As manufacturers, we focus on the roots—starting from the selection of chlorinated phenol sources with rigorous impurity checks. All batches pass through our in-house hydrogenation reactors, which were upgraded based on lessons from pilot runs that revealed catalyst fouling patterns. Regular skimming for iron and heavy metals happens at our first purification checkpoint, not halfway through, because experience taught us early-on that late-stage remediation jacks up both costs and risks of subpar crystalline formation.
Our process does not simply aim at high yield; it aims for reproducibility and clear color profiles, with visual checks alongside analytical ones. Whereas many traders only know the final assay, we monitor the boiling points of the solvents across each extraction, rejecting those that drift above our mapped tolerance range. This helps us avoid trace solvent retention, which becomes a problem for formulations that rely on high-purity 4-Chloro-2-Aminophenol.
We believe that keeping technical staff within the core loop, not outsourcing analyses or relying on distant QC labs, anchors our product's integrity. The white-to-pale brown needle-like crystals you see are the result of hundreds of in-plant tweaks, direct feedback from dye houses, and trial after trial in pharmaceutical compatibility studies. Each lot is logged for source, batch temperatures, and final moisture percentage, informed by real-world complaints and not lab theory alone.
The main form we supply has a melting point between 76 and 86°C, subject to less than 1% moisture and total impurities below 0.3%. Years ago, dye applicators ran into air-oxidation yellowing during storage, so we adjusted our final drying conditions and now keep oxygen transmission through packaging under 0.2%, measured by in-house sensors. We learned, sometimes at our own expense, that not all grades suit every end use. Laboratories require higher clarity and lower residue, pushing us to reserve the highest specifications for pharmaceutical partners, while textile dyeing welcomes the product at slightly broader parameters but with extra focus on easy dispersibility.

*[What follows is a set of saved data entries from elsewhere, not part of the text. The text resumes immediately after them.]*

/-- Settles O34: each row's one part is the script of its byte (`operationParts`), and the byte's fields stand in the bits
of the table. -/
theorem wireRowsSendTheirByte : Obligations.WireRowsSendTheirByte := by
  intro s hw
  have hcommand {i : Instr} {c : Byte} (hi : i ≠ .start) (hparts : operationParts i s = [scriptCommand s.bl (wireByte i)])
      (hbyte : wireByte i = c) : exec i s = .next (s.plays (scriptCommand s.bl c)) :=
    exec_eq_plays hi hw (hbyte ▸ hparts)
  refine ⟨hcommand nofun rfl rfl, hcommand nofun rfl rfl, fun d i => hcommand nofun rfl ?_,
    fun d c b => hcommand nofun rfl ?_, fun m r => hcommand nofun rfl ?_, fun w l f => hcommand nofun rfl ?_,
    fun slot => hcommand nofun rfl (setCgramAddr_byte slot), fun a => hcommand nofun rfl (setDdramAddr_byte a),
    fun v => exec_eq_plays nofun hw rfl, fun n l e r => ?_⟩
  · cases d <;> cases i <;> rfl
  · cases d <;> cases c <;> cases b <;> rfl
  · cases m <;> cases r <;> rfl
  · cases w <;> cases l <;> cases f <;> rfl
  · rw [exec_eq_plays (i := .expanderByte n l e r) nofun hw rfl, compose_nibble]
    rfl

/-! ## The bytes an instruction adds (R81) -/

/-- Every byte that an instruction writes, whatever is answered, is one of its parts. -/
theorem execAt_writtenBytes {i : Instr} {s t : State.Over E} (h : execAt i s = .next t) :
    ∃ evs, t.trace = s.trace ++ evs ∧ ∀ d ∈ writtenBytes evs, ∃ part ∈ operationParts i s, d ∈ putBytes part := by
  obtain ⟨-, -, rfl⟩ := execAt_next h
  refine State.playParts_preserves
    (P := fun u => ∃ evs, u.trace = s.trace ++ evs ∧
      ∀ d ∈ writtenBytes evs, ∃ part ∈ operationParts i s, d ∈ putBytes part)
    (fun _ _ hu => hu) ?_ ⟨[], (List.append_nil _).symm, nofun⟩
  rintro part hpart a ha u ⟨evs, htrace, hbytes⟩
  cases a with
  | put d =>
    refine ⟨evs ++ [.write u.cfg.addr d u.nextAnswer], by simp [State.Over.act, htrace], ?_⟩
    simp only [writtenBytes_append, writtenBytes, List.forall_mem_append, List.forall_mem_singleton]
    exact ⟨hbytes, part, hpart, mem_putBytes ha⟩
  | wait t =>
    refine ⟨evs ++ [.delay t], by simp [State.Over.act, htrace], ?_⟩
    simpa [writtenBytes] using hbytes
  | _ => exact ⟨evs, htrace, hbytes⟩

/-- Settles O43: from a legal state RW is clear in every byte of the instruction's parts. -/
theorem readWriteBitIsNeverSet : Obligations.ReadWriteBitIsNeverSet := by
  refine ⟨rfl, rfl, rfl, rfl, fun i s t hs h => ?_⟩
  obtain ⟨-, -, -, -, hbl⟩ := hs
  obtain ⟨evs, htrace, hbytes⟩ := execAt_writtenBytes (exec_eq_execAt i s ▸ h)
  refine ⟨evs, htrace, fun d hd => ?_⟩
  obtain ⟨part, hpart, hd⟩ := hbytes d hd
  exact readWrite_clear_operationParts i hbl part hpart d hd
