-- ==== Sys2Proof/Machine/State.lean ====
section
/-! DEFINITION. The state of the machine: every core with its control processor, kernel engine, stream unit and
SRF, and the module's memory, tables, queues and registers. Plain data throughout. -/

namespace Sys2Proof.Machine

/-! ## What a stopped access reports -/

/-- What a failing check reports (R29, R33, R113, R400). `addr` goes to CTADDR and `detail` to DETAIL; `lmask`
and `lane` are those of a lane cause. -/
structure Trap where
  cause : Cause
  addr : Word := 0
  detail : BitVec 32 := 0
  write : Bool := false
  fetch : Bool := false
  lane : BitVec 4 := 0
  lmask : BitVec 16 := 0
  deriving DecidableEq, Repr

/-- A pending asynchronous cause of a CP (R36, R402). A kernel fault is pending with `kernel = true`. -/
structure Async where
  cause : Cause
  detail : BitVec 32 := 0
  kernel : Bool := false
  /-- CCYCLE when it became pending (R402). -/
  since : Nat := 0
  deriving DecidableEq, Repr

/-! ## The control processor -/

/-- What a CP is doing between words. -/
inductive CpRun where
  /-- The core holds no program: it has not been granted, or its program has left it. -/
  | off
  /-- A granted program executes (R16). -/
  | running
  /-- The core stopped on a fatal cause (R403). -/
  | stopped
  deriving DecidableEq, Repr

/-- A word of the instruction cache that may be older than memory (R19). -/
structure CachedWord where
  asid : BitVec 16
  pc : Word
  word : Word
  /-- Where in memory it was fetched from: the number of its 8 bytes (R484). -/
  place : Nat
  /-- Words of memory that a CODE packet has written since: this is no copy of them (R484). -/
  patched : List Nat
  deriving DecidableEq, Repr

/-- A word in progress, a blocking wait or an access (R37): its address and CCYCLE at the start of this execution
(R421). -/
structure Wait where
  pc : Word
  since : Nat
  /-- The word is an access in progress, which no asynchronous cause interrupts. -/
  hold : Bool
  /-- The wait has begun: its condition has been evaluated (R358). -/
  begun : Bool
  /-- The word's opcode, and the address an `ldge` waits at. -/
  opc : BitVec 8
  addr : Word
  deriving DecidableEq, Repr

/-- The `work` request of a CP (R105, R151). -/
inductive WorkReq where
  | idle
  /-- The request has left the CP and waits at the walker. -/
  | waiting
  /-- The walker's answer: an ordinal, or `none` when the die is dry. -/
  | answered (ordinal : Option Nat)
  deriving DecidableEq, Repr

/-! ## The kernel engine -/

/-- One lane of an accumulator tile (R106, R167, R200): `ae = none` is the unset exponent, `m` has 1,024 elements. -/
structure AccLane where
  ae : Option Int
  m : List Int
  domain : Bool
  packed : Bool
  scaled : Bool
  deriving DecidableEq, Repr

/-- The scale side of one part of an operand latch (R197): the scale area as stored, and the band scale. -/
structure LatchScale where
  scale : BitVec 2048
  band : BitVec 16
  deriving DecidableEq, Repr

/-- One lane of an operand latch (R197): 2 KiB of payload, in which P parts stand one after the other, and the scale
side of up to four parts. -/
structure LatchLane where
  fmt : BitVec 7
  domain : Bool
  packed : Bool
  scaled : Bool
  payload : BitVec 16384
  scales : Vector LatchScale 4
  deriving DecidableEq, Repr

/-- One part: its payload rows and its scale side. -/
structure LatchPart where
  payload : BitVec 16384
  side : LatchScale
  deriving DecidableEq, Repr

/-- What a fill writes in one lane (R203): the tags, and the parts it names, of which `count` fill a latch. -/
structure LatchFill where
  whole : Bool
  tags : BitVec 7 × Bool × Bool × Bool
  count : Nat
  parts : List (Nat × LatchPart)
  deriving DecidableEq, Repr

/-- What orders a write of the kernel to its own SRF (R292-R295): opcode, ORD and scope of its word, and the halves
that fences and a preceding `fence.rel` gave it. -/
structure Order where
  opc : BitVec 8
  ord : BitVec 2
  scope : BitVec 3
  fence : BitVec 2
  deriving DecidableEq, Repr

/-- The place a pending write goes to (R119). -/
inductive KWrite where
  | k (r : BitVec 5) (v : Word)
  | p (r : BitVec 3) (v : Bool)
  | v (r : BitVec 6) (x : VecReg)
  | m (r : BitVec 3) (x : MaskReg)
  /-- Flags raised in the lanes are ORed into the flags words (R176). -/
  | laneFlags (raised : Vector (BitVec 7) 16)
  | laneWords (x : Vector Word 16)
  /-- One lane flags word, as a context area holds it (R431). -/
  | laneWord (l : BitVec 4) (x : Word)
  | laneClear
  | srf (o : Order) (bytes : List Host.Cell)
  | latch (q : BitVec 2) (fill : Vector LatchFill 16)
  | latchClear (q : BitVec 2)
  | acc (t : BitVec 2) (x : Vector AccLane 16) (raised : Vector (BitVec 7) 16)
  deriving DecidableEq, Repr

/-- A pending write: its cycle of kernel time, and the issue number and slot that order writes of one cycle. -/
structure PendWrite where
  due : Nat
  seq : Nat
  what : KWrite
  deriving DecidableEq, Repr

/-- The register or registers a landing writes (R321, R333). -/
inductive LandDest where
  | k (r : BitVec 5)
  | kpair (r : BitVec 5)
  | v (r : BitVec 6)
  | vall (r : BitVec 6)
  deriving DecidableEq, Repr

/-- The status of a landing entry or of a write-queue entry (R410, R428). -/
inductive EntryStatus where
  | inFlight
  | data (bytes : List Byte)
  | failed (t : Trap)
  /-- Marked logged by the drain of R428: to be re-issued. -/
  | logged
  deriving DecidableEq, Repr

/-- What a passing walk or lookup delivers, with the virtual bytes it covers (R256-R260). -/
structure Xlat where
  va : Nat
  size : Nat
  phys : Nat
  perm : BitVec 4
  lattice : BitVec 3
  mode : BitVec 2
  range : Bool
  deriving DecidableEq, Repr

/-- An operand-log entry (R410): a landed access or a queued write. -/
structure LogEntry where
  opc : BitVec 8
  aop : BitVec 4
  ty : BitVec 5
  ord : BitVec 2
  scope : BitVec 3
  slot : BitVec 3
  addr : Word
  size : Nat
  /-- The operand value, or the bytes of a store. -/
  operand : Word
  /-- The expected value of a `cas`. -/
  expected : Word
  bytes : List Byte
  dest : Option LandDest
  due : Nat
  seq : Nat
  /-- CCYCLE at issue or at the latest re-issue (R311). -/
  since : Nat
  status : EntryStatus
  /-- What fences make of it (R293, R294): bit 0 an acquire, bit 1 a release, which every older access precedes. -/
  fence : BitVec 2
  /-- The translation that its walk has delivered before it is performed: a younger access has been (R300). -/
  walked : Option Xlat
  deriving DecidableEq, Repr

/-- The registers of a control processor (R12, R23-R32). -/
structure CP where
  g : Vector Word 32
  p : BitVec 8
  pc : Word
  cstat : Word
  csave : Word
  ctvec : Word
  ctpc : Word
  ccause : Word
  ctaddr : Word
  ctinfo : Word
  cscratch : Vector Word 4
  casid : Word
  cflags : Word
  run : CpRun
  pending : List Async
  wait : Option Wait
  work : WorkReq
  icache : List CachedWord
  /-- CTVEC has been written since the grant (R16). -/
  vecSet : Bool
  /-- An access to another package whose response is awaited (R442, R443). -/
  remote : Option LogEntry
  /-- The word in execution: a word that waits is not fetched again (R37, R151). -/
  fetched : Word
  deriving DecidableEq, Repr

/-- A tile multiplier pass in flight (R209): latch and accumulator contents with the kernel time from which
each holds. The first of each list is the content at issue. -/
structure Pass where
  issue : Nat
  seq : Nat
  bundle : BitVec 11
  op : BitVec 4
  half : Bool
  limm : BitVec 32
  d : BitVec 2
  /-- The latches it reads. -/
  qa : BitVec 2
  qb : BitVec 2
  enables : Vector (BitVec 7) 16
  a : List (Nat × Vector LatchLane 16)
  b : List (Nat × Vector LatchLane 16)
  acc : List (Nat × Vector AccLane 16)
  deriving DecidableEq, Repr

Unlike generic batches offered by dealers who mix origins or use successive grindings, our model distinguishes itself by keeping fines above a certain threshold out of the main product pool. This extra screening eliminates clumping in automated dosing equipment—a problem flagged by several multinational partners during scale-up. We do not grind batches to uniform size after synthesis; instead, we control crystal growth by adjusting crystallization rates based on solvent system thermodynamics and anti-solvent additions, science that comes from learning that a product’s bulk flow is not solved later by sieving.
Our team documents not just standard data but also lot-dependent quirks—unusual odor, faint beige streaks, minor changes in electrochemical behavior—shared directly with recurring customers who run into oddities at the synthesis bench or reactor wash-down stage. If a compound persists in causing foaming, we retrace the trace salt profiles from earlier process streams, not out of regulation but out of responsibility.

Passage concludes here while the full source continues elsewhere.